Coronavirus containment: Choosing the least uncertain course
The coronavirus pandemic presents many uncertainties. The two most critical uncertainties are how many Americans will die from the disease and what effect draconian preventive measures will have on the nation. Of these two uncertainties, we have a much better handle the virus's mortality rate (which is low in absolute numbers) than we do on the social and economic effects of aggressive responses. Logic and reason suggest that mitigating the larger economic and societal uncertainties should take precedence over the known and manageable risk of the virus itself.
There's an additional argument that the impact of even a low-mortality disease like the coronavirus will wreck the medical system. But reducing strains on one aspect of the economy isn't sufficient justification for shutting down the rest it. That might convince pundits, politicians, and (quite naturally) health care providers, but not so much the population in general. People are primarily concerned about whether they or their loved ones are vulnerable to the virus, not whether there are sufficient ICU beds. And prioritizing one social need over others is a judgment call, not a necessary one.

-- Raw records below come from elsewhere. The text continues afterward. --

-- ==== Sys2Proof/Proofs/ScalarControl.lean ====
section
/-! PROOFS. Control registers, contexts and waits that end (O11), and the checks before an instruction acts (O12). -/

namespace Sys2Proof.Machine

open Sys2Proof

/-! ## Control registers and contexts -/

section
variable {i : Issue} {s : State} {t : Task}

/-- CRW by its register: c4, c5 and c6 at once, c7 at its stamp (R350, R372). -/
theorem exec_crw_writable (h : Issues i .crw s t) (hp : ((s.ctx i.core i.ctx).rg (iRs1 i.word)).2 = false) :
    let n := ib i.word 0 4
    let a := ((s.ctx i.core i.ctx).rg (iRs1 i.word)).1
    (n = 4 → exec (.crw i) s = .next (retires i s fun k => { k with c4 := a }))
    ∧ (n = 5 → exec (.crw i) s = .next (retires i s fun k => { k with c5 := a }))
    ∧ (n = 6 → exec (.crw i) s = .next (retires i s fun k => { k with c6 := a }))
    ∧ (n = 7 → exec (.crw i) s = .next ((issueX i s t).next
        ((issueTook i s).updCore i.core fun k => { k with cmdma := some (fld a 0 2, fld a 16 16) }) id)) := by
  have hp' : ¬ ((issueX i s t).a.2 = true) := Bool.eq_false_iff.mp hp
  intro n a
  refine ⟨fun hn => ?_, fun hn => ?_, fun hn => ?_, fun hn => ?_⟩ <;>
  · refine exec_of_issueOf rfl ?_ h
    have hn' : ib (issueX i s t).w 0 4 = _ := hn
    simp only [hn', hp']
    rfl

theorem exec_crw_reserved (h : Issues i .crw s t) (hn : ¬(4 ≤ ib i.word 0 4 ∧ ib i.word 0 4 ≤ 7)) :
    exec (.crw i) s = .next ((issueX i s t).fault (issueTook i s) .cregAccess) := by
  refine exec_of_issueOf rfl (if_pos ?_) h
  have hnone : ib i.word 0 4 ≠ 4 ∧ ib i.word 0 4 ≠ 5 ∧ ib i.word 0 4 ≠ 6 ∧ ib i.word 0 4 ≠ 7 := by omega
  simpa [issueX, and_assoc] using hnone

theorem exec_cmdmaTakeEffect_pending {c p b : Nat} (h : (s.core c).cmdma = some (p, b)) :
    exec (.cmdmaTakeEffect c) s =
      .next (((s.setF .cmCfg c 2 2 p).setF .cmCfg c 16 16 b).updCore c fun k => { k with cmdma := none }) := by
  change execCmdmaTakeEffect c s = _
  rw [execCmdmaTakeEffect, h]

/-- YIELD at one of the harness's yield points parks the context only while the task is asked to park (R384). -/
theorem exec_yield_inRange (h : Issues i .yield s t) (hn : ib i.word 0 12 < (issueTook i s).hdr t.entry 0x12 2) :
    exec (.yield i) s = .next (if t.phase = .parking
      then retires i s fun k => { k with wait := .parked (ib i.word 0 12), ret := none } else retires i s id) :=
  exec_of_issueOf rfl (if_neg (Nat.not_le.mpr hn)) h

/-- CTXGO of another context that has not started (R373). -/
theorem exec_ctxgo_fresh (h : Issues i .ctxgo s t) (hp : ((s.ctx i.core i.ctx).rg (iRs1 i.word)).2 = false)
    (hother : ib i.word 17 3 ≠ i.ctx) (hidle : ((issueTook i s).ctx i.core (ib i.word 17 3)).started = false)
    (hpc : ((s.ctx i.core i.ctx).rg (iRs1 i.word)).1.toNat < 2 ^ 14) :
    let n := ib i.word 17 3
    let u := issueTook i s
    let k := s.ctx i.core i.ctx
    exec (.ctxgo i) s = .next ((issueX i s t).next (u.setCtx i.core n
      ({ Ctx.idle with started := true, pc := (k.rg (iRs1 i.word)).1.toNat, mon := (u.ctx i.core n).mon
                       joined := (u.ctx i.core n).joined }.wg 1 (k.rg (iRs2 i.word)).1 (k.rg (iRs2 i.word)).2)) id) := by
  refine exec_of_issueOf rfl ?_ h
  have hp' : ¬ ((issueX i s t).a.2 = true) := Bool.eq_false_iff.mp hp
  have hbusy : ¬ (ib (issueX i s t).w 17 3 = (issueX i s t).ctx
      ∨ ((issueTook i s).ctx (issueX i s t).core (ib (issueX i s t).w 17 3)).started = true) :=
    not_or.mpr ⟨hother, Bool.eq_false_iff.mp hidle⟩
  have hrange : ¬ ((issueX i s t).a.1.toNat / 2 ^ 14 ≠ 0) := not_not_intro (Nat.div_eq_of_lt hpc)
  dsimp only
  rw [if_neg hp', if_neg (by simpa using hbusy), if_neg hrange]
  rfl

end

/-! ## Waits that end (R346) -/

/-- A waiting context of a task that runs completes as its wait directs. -/
theorem exec_contextWake_live {c x : Nat} {s : State} {t : Task} (d : Word) (p : Bool) (ht : s.taskOn c = some t)
    (hlive : t.phase.live = true) (hstarted : (s.ctx c x).started = true) :
    (∀ rd v q, (s.ctx c x).wait = .result rd → (s.ctx c x).ret = some (v, q) →
        exec (.contextWake c x d p) s = .next (s.complete c x rd v q))
    ∧ (∀ rd n sx, (s.ctx c x).wait = .host rd n sx → s.present (s.active.hostReq t.stall) = true →
        exec (.contextWake c x d p) s = .next (s.complete c x (some rd) (extend n sx d) p))
    ∧ (∀ m, (s.ctx c x).wait = .drain m → s.drained c x m = true →
        exec (.contextWake c x d p) s = .next (s.complete c x none 0 false)) := by
  refine ⟨fun rd v q hw hr => ?_, fun rd n sx hw hpres => ?_, fun m hw hdrained => ?_⟩
  · change execContextWake c x d p s = _
    simp [execContextWake, ht, hlive, hstarted, hw, hr]
  · change execContextWake c x d p s = _
    simp [execContextWake, ht, hlive, hstarted, hw, hpres]
  · change execContextWake c x d p s = _
    simp [execContextWake, ht, hlive, hstarted, hw, hdrained]

/-- Settles O11: each instruction is its effect on the issue, CRW split by its register; the wake-ups by what the context
waits for. -/
theorem contextsAndControlRegisters : Obligations.ContextsAndControlRegisters := by
  unfold Obligations.ContextsAndControlRegisters
  refine ⟨fun i s t => ⟨?crr, ?reserved, ?crw, ?takeEffect⟩, fun i s t => ⟨?yield, ?ctxgo, ?ctxend, ?drain, ?abort⟩, ?wake⟩
  case crr => exact exec_of_issueOf rfl rfl
  case reserved => exact exec_crw_reserved
  case crw => exact exec_crw_writable
  case takeEffect => exact fun c p b => exec_cmdmaTakeEffect_pending
  case yield => exact exec_yield_inRange
  case ctxgo => exact exec_ctxgo_fresh
  case ctxend => exact exec_of_issueOf rfl rfl
  case drain => exact exec_of_issueOf rfl rfl
  case abort => exact exec_of_issueOf rfl rfl
  case wake => exact fun c x d p s t => exec_contextWake_live d p

/-! ## An issue that ends early (R356, R357, R359) -/

section
variable {i : Issue} {o : Op} {s : State} {t : Task}

/-- A ready context of a running task on a core that may issue. -/
abbrev MayIssue (i : Issue) (s : State) (t : Task) : Prop :=
  s.taskOn i.core = some t ∧ t.phase.live = true ∧ i.core < 32 ∧ i.ctx < 8 ∧ (s.ctx i.core i.ctx).started = true ∧
    (s.ctx i.core i.ctx).wait = .ready ∧ s.mayIssue i.core = true

/-- Its words lie in range and are those given. -/
abbrev Fetches (i : Issue) (s : State) (t : Task) : Prop :=
  (s.ctx i.core i.ctx).pc + wordsOf i.word ≤ s.hdr t.entry 0x0A 2 ∧ s.fetch i.core (s.ctx i.core i.ctx).pc = i.word

/-- What an issue comes to at a context that may issue. -/
theorem issueOf_mayIssue (run : X → State → State) (h : MayIssue i s t) : issueOf i o run s =
    if s.hdr t.entry 0x0A 2 ≤ (s.ctx i.core i.ctx).pc
        || (isWide (BitVec.ofNat 64 (s.rdNat (isBase i.core + 4 * (s.ctx i.core i.ctx).pc) 4))
          && decide (s.hdr t.entry 0x0A 2 ≤ (s.ctx i.core i.ctx).pc + 1)) then
      { issueX i s t with w := 0 }.fault (issueTook i s) .pcRange
    else if s.fetch i.core (s.ctx i.core i.ctx).pc ≠ i.word then s
    else match decodeOp i.word with
      | none => (issueX i s t).fault (issueTook i s) .illegalOp
      | some o' =>
        if o' ≠ o then s
        else if !(s.ctx i.core i.ctx).executes i.word then (issueX i s t).next (issueTook i s) id
        else run (issueX i s t) (issueTook i s) := by
  obtain ⟨htask, hlive, hcore, hctx, hstarted, hready, hmay⟩ := h
  unfold issueOf
  rw [htask]
  dsimp only
  rw [if_neg (by simp [hlive, hcore, hctx, hstarted, hready, hmay])]
  rfl

theorem issueOf_pcRange (run : X → State → State) (h : MayIssue i s t)
    (hpc : s.hdr t.entry 0x0A 2 ≤ (s.ctx i.core i.ctx).pc) :
    issueOf i o run s = { issueX i s t with w := 0 }.fault (issueTook i s) .pcRange := by
  rw [issueOf_mayIssue run h, if_pos (by simp [hpc])]

/-- Words in range that are fetched as given reach their decoding. -/
theorem issueOf_fetches (run : X → State → State) (h : MayIssue i s t) (hf : Fetches i s t) : issueOf i o run s =
    match decodeOp i.word with
      | none => (issueX i s t).fault (issueTook i s) .illegalOp
      | some o' =>
        if o' ≠ o then s
        else if !(s.ctx i.core i.ctx).executes i.word then (issueX i s t).next (issueTook i s) id
        else run (issueX i s t) (issueTook i s) := by
  obtain ⟨hrange, hword⟩ := hf
  have hwide := fetch_wide hword
  have hin : ¬ ((decide (s.hdr t.entry 0x0A 2 ≤ (s.ctx i.core i.ctx).pc) || (isWide i.word
      && decide (s.hdr t.entry 0x0A 2 ≤ (s.ctx i.core i.ctx).pc + 1))) = true) := by
    unfold wordsOf at hrange
    cases hw : isWide i.word <;> simp [hw] at hrange ⊢ <;> omega
  rw [issueOf_mayIssue run h, hwide, if_neg hin, if_neg (not_not_intro hword)]

end

/-! ## The address check (R333, R352) -/

section
variable {x : X} {s : State} {a : Word} {poison aligned : Bool} {go : Nat → State}

theorem X.withAddr_poisoned (hp : poison = true) : x.withAddr s a poison aligned go = x.fault s .poisonConsumed := by
  rw [X.withAddr, if_pos hp]

theorem X.withAddr_misaligned (hp : poison = false) (ha : aligned = false) :
    x.withAddr s a poison aligned go = x.fault s .misalignedAccess a.toNat := by
  rw [X.withAddr, if_neg (Bool.eq_false_iff.mp hp), if_pos (by rw [ha]; rfl)]

theorem X.withAddr_high (hp : poison = false) (ha : aligned = true) (hhigh : 2 ^ 48 ≤ a.toNat) :
    x.withAddr s a poison aligned go = x.fault s .windowViolation a.toNat := by
  have hq : a.toNat / 2 ^ 48 ≠ 0 := by omega
  rw [X.withAddr, if_neg (Bool.eq_false_iff.mp hp), if_neg (by rw [ha]; decide), if_pos hq]

theorem X.withAddr_good (hp : poison = false) (ha : aligned = true) (hlow : a.toNat < 2 ^ 48) :
    x.withAddr s a poison aligned go = go a.toNat := by
  have hq : a.toNat / 2 ^ 48 = 0 := Nat.div_eq_of_lt hlow
  rw [X.withAddr, if_neg (Bool.eq_false_iff.mp hp), if_neg (by rw [ha]; decide), if_neg (not_not_intro hq)]

end

/-- Settles O12: the three ways an issue ends before the instruction acts, and the four outcomes of the address check. -/
theorem issueAndAddressChecks : Obligations.IssueAndAddressChecks := by
  unfold Obligations.IssueAndAddressChecks
  refine ⟨fun i s t => ⟨fun hcan hpc => ?range, fun hcan hin hword hnone => ?illegal,
      fun hcan hin hword hadd hpred => ?skipped⟩,
    fun x s a poison aligned go => ⟨X.withAddr_poisoned, X.withAddr_misaligned, X.withAddr_high, X.withAddr_good⟩⟩
  case range => exact congrArg Host.Outcome.next (issueOf_pcRange _ hcan hpc)
  case illegal => exact congrArg Host.Outcome.next ((issueOf_fetches _ hcan ⟨hin, hword⟩).trans (by rw [hnone]))
  case skipped =>
    refine congrArg Host.Outcome.next ((issueOf_fetches _ hcan ⟨hin, hword⟩).trans ?_)
    rw [hadd]
    dsimp only
    rw [if_neg (not_not_intro rfl), if_pos (by rw [hpred]; rfl)]
    rfl

/-! ## Regions (R232, R353) -/

/-- No region reaches 2^48. -/
theorem regionOf_high {a : Nat} (h : 2 ^ 48 ≤ a) : regionOf a = .none_ := by
  unfold regionOf coreSpace paddockSpace hitchSpace dramSpace hostSpace remoteSpace
  repeat rw [if_neg (by omega)]

theorem lt_of_regionOf {a : Nat} {r : Region} (h : regionOf a = r) (hr : r ≠ .none_) : a < 2 ^ 48 :=
  Nat.lt_of_not_le fun hhigh => hr (h.symm.trans (regionOf_high hhigh))

end Sys2Proof.Machine
end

The bottom line comes down to the balance between the disease's deadliness and the damage mitigating that number will do to the country overall. We roughly know the parameters of the coronavirus's deadliness but not what damage dramatic mitigation will do.
Throughout the pandemic, we have been inundated with scare stories regarding the ominous "worst case" scenario. The most influential scenario upon which much American and European policy is based came from Dr. Neil Ferguson, a British academic who predicted up to 2.2 million American deaths in the worst case, 1.1 million in the best. These estimates assumed an uncontrolled spread. Whether due to mitigation efforts, uncertainty, or error, we can see that this prediction is clearly wrong. Several weeks into the outbreak (at this writing), the U.S. has 655 deaths. We are not going to reach anything like Ferguson's worst-case (or even best-case) scenario, or come close. No reasonable authority can credibly now make such a claim.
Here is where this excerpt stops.